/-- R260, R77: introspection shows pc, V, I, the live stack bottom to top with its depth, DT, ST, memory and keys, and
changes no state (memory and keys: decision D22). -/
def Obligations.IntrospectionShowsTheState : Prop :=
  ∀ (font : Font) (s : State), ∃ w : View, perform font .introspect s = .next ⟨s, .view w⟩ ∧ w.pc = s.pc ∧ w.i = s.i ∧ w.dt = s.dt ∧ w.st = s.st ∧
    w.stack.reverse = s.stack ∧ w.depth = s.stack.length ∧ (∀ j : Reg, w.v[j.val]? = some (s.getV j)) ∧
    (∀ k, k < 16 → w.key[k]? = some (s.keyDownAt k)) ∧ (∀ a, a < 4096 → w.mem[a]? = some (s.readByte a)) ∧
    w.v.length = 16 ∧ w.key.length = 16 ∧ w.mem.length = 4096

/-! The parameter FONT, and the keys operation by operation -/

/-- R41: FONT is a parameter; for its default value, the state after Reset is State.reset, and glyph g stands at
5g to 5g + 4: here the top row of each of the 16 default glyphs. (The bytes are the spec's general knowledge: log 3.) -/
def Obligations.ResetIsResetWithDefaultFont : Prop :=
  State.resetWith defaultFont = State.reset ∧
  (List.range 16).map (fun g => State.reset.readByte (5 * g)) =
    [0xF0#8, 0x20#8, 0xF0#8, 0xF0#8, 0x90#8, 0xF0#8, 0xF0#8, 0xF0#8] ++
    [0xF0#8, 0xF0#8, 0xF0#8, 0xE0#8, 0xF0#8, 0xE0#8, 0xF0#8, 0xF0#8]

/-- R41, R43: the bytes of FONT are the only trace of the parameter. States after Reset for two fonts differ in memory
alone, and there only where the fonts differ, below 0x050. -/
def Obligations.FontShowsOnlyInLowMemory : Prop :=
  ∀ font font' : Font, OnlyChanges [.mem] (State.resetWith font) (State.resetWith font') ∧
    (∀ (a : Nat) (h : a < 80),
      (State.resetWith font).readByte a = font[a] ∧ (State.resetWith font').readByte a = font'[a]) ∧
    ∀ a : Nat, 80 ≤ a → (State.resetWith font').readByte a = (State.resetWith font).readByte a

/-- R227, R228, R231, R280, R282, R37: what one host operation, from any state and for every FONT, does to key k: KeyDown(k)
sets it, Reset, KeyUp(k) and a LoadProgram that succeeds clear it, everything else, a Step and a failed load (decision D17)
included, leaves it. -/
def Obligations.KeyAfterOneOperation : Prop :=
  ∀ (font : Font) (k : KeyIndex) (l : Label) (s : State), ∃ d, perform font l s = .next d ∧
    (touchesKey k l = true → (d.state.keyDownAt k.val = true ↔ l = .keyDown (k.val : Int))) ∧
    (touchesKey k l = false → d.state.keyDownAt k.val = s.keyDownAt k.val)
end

····················

TASK INSTRUCTIONS » Only lines holding the word "differ" belong in the answer; copy all of them from the records.

TASK ANSWER »
/-- R41, R43: the bytes of FONT are the only trace of the parameter. States after Reset for two fonts differ in memory
alone, and there only where the fonts differ, below 0x050. -/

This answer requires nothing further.